[Start of Attachment]
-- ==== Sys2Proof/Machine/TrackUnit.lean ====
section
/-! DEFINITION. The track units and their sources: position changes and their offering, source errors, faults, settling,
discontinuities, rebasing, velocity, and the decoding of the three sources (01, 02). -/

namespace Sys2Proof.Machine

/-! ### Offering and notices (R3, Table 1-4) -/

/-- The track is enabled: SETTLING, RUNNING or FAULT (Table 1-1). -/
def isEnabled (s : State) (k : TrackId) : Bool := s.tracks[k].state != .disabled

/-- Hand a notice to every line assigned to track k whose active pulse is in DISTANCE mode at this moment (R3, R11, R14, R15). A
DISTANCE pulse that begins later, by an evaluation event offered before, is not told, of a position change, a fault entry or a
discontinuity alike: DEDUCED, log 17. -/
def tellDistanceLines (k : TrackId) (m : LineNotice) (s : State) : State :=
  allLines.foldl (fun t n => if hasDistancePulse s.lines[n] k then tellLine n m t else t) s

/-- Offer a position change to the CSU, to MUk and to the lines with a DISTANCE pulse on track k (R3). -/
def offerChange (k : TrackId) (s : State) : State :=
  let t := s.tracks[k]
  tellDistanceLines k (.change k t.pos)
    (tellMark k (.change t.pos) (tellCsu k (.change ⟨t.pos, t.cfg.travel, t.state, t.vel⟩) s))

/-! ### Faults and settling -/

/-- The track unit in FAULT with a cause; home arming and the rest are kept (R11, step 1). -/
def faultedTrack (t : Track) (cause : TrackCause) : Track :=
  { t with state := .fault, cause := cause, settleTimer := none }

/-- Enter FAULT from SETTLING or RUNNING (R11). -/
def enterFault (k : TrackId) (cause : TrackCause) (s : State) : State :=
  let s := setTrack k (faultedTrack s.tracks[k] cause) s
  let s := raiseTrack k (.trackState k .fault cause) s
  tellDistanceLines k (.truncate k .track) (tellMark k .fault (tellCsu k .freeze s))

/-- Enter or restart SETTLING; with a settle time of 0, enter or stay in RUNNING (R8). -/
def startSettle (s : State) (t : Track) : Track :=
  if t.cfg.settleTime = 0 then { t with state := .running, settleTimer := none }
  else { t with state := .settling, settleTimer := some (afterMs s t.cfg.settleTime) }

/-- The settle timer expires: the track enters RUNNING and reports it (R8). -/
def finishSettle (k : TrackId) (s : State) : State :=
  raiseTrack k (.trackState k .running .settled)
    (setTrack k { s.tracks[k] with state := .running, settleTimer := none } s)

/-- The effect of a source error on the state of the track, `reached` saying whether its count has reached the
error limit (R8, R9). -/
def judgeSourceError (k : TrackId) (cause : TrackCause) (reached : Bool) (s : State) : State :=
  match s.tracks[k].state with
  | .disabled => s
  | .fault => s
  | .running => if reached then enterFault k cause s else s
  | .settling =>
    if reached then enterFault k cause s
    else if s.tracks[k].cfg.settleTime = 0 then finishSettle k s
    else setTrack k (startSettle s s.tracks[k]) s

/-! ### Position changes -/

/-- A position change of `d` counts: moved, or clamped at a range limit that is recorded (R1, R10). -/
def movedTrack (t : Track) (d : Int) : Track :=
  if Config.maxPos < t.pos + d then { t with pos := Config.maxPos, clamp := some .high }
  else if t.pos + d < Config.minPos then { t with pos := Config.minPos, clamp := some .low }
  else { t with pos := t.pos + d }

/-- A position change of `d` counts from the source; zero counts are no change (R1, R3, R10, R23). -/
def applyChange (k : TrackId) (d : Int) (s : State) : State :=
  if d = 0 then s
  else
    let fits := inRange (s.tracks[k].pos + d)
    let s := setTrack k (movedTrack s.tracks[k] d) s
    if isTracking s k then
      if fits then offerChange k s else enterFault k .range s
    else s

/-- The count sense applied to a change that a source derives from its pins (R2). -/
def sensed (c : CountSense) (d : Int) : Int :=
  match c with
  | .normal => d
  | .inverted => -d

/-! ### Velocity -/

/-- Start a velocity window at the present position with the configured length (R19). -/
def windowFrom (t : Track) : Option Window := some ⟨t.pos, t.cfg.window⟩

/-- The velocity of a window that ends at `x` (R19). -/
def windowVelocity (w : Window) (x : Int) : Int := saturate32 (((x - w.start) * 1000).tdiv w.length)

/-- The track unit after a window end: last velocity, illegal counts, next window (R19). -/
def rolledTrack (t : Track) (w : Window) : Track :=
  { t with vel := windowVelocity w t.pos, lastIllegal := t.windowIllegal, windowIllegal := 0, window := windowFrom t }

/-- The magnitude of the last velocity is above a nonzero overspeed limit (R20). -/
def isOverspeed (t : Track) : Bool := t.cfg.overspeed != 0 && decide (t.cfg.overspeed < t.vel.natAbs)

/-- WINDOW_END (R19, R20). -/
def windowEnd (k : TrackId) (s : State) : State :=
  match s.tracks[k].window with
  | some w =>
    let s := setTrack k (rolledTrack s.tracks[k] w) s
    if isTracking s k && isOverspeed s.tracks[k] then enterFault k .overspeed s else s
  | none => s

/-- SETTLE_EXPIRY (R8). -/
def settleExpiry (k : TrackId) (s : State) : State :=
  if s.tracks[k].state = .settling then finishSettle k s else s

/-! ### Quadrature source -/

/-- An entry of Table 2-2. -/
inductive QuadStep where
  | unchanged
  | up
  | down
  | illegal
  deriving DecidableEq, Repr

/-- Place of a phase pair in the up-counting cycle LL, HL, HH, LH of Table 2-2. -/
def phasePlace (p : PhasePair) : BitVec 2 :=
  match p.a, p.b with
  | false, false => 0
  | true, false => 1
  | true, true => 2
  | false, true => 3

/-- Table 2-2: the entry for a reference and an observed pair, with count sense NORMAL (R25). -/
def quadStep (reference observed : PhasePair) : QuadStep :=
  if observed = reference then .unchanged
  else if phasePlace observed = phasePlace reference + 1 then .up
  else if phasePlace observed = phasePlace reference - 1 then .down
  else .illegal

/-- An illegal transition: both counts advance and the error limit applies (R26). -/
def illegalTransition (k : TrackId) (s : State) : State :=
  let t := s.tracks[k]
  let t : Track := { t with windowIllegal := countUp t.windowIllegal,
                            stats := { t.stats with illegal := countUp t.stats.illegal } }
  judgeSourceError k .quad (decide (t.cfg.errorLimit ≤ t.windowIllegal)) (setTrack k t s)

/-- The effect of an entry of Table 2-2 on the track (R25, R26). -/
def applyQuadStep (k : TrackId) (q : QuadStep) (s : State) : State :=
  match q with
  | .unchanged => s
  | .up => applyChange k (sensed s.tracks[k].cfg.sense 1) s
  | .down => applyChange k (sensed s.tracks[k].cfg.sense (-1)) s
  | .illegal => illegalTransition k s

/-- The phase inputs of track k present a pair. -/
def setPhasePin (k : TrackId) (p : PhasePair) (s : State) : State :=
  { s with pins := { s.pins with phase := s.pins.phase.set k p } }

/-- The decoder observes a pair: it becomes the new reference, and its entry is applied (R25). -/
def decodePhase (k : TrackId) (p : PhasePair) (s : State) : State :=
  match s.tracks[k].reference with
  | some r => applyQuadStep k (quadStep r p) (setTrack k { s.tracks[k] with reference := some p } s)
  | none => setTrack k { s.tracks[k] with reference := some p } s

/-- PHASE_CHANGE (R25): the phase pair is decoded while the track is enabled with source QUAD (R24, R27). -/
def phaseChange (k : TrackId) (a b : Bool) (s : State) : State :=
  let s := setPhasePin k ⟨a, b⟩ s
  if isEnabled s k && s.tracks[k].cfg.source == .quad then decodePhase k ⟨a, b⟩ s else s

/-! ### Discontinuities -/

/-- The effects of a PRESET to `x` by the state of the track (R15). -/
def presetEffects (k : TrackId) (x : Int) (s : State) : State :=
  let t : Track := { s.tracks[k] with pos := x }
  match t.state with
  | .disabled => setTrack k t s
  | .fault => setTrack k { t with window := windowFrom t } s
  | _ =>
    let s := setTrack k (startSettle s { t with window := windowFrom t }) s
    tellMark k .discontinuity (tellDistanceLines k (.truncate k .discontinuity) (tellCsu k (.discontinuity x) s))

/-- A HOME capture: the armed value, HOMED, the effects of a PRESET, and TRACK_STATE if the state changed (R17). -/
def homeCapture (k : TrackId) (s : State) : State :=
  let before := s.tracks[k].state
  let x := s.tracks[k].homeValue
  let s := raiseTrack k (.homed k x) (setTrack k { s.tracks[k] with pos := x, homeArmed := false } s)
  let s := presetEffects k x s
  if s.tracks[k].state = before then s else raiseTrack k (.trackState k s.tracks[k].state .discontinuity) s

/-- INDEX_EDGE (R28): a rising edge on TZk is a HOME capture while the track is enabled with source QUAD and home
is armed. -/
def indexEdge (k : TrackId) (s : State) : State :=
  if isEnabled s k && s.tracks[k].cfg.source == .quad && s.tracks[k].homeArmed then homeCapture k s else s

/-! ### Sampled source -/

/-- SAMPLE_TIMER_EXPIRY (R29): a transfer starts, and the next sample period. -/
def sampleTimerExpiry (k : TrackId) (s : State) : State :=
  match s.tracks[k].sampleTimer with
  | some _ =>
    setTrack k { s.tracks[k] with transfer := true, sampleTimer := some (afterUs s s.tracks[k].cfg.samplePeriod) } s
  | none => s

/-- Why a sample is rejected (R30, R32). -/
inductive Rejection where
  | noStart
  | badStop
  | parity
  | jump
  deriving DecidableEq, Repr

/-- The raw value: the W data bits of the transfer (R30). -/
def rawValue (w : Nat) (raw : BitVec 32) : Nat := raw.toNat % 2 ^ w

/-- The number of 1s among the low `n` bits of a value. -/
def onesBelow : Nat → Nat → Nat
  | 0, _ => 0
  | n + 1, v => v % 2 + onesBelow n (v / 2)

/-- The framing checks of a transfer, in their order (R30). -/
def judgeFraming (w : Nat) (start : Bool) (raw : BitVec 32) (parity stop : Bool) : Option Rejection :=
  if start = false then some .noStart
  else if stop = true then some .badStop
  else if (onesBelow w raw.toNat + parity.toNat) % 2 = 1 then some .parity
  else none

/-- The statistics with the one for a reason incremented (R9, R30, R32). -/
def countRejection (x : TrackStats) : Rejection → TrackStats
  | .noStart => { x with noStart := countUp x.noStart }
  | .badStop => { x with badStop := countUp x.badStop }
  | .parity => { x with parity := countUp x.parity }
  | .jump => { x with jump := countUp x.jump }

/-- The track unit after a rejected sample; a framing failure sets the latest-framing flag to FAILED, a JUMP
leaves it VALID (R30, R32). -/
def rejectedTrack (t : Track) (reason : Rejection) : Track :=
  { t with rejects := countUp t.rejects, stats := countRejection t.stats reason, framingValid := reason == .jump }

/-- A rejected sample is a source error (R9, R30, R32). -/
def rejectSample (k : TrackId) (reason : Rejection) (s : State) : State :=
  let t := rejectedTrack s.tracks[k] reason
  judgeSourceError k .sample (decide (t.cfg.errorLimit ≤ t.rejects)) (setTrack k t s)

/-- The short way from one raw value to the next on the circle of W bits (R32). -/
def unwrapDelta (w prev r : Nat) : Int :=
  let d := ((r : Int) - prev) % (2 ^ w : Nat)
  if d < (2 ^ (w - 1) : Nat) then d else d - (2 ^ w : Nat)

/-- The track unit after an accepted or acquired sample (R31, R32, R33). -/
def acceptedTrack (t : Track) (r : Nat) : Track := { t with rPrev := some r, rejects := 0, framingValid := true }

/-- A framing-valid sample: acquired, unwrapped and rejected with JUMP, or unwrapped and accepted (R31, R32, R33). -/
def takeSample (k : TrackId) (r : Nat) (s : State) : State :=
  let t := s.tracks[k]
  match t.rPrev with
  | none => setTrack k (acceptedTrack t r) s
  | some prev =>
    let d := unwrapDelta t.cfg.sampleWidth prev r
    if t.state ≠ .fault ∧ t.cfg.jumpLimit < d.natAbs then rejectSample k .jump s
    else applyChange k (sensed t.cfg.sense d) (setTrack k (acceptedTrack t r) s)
[End of Attachment]
- Exercise details
An exact copy of the lines above between the line holding "a value. -/" and the line holding "x with noStart", inclusive, is the whole answer.

- Output for this task
/-- The number of 1s among the low `n` bits of a value. -/
def onesBelow : Nat → Nat → Nat
  | 0, _ => 0
  | n + 1, v => v % 2 + onesBelow n (v / 2)

/-- The framing checks of a transfer, in their order (R30). -/
def judgeFraming (w : Nat) (start : Bool) (raw : BitVec 32) (parity stop : Bool) : Option Rejection :=
  if start = false then some .noStart
  else if stop = true then some .badStop
  else if (onesBelow w raw.toNat + parity.toNat) % 2 = 1 then some .parity
  else none

/-- The statistics with the one for a reason incremented (R9, R30, R32). -/
def countRejection (x : TrackStats) : Rejection → TrackStats
  | .noStart => { x with noStart := countUp x.noStart }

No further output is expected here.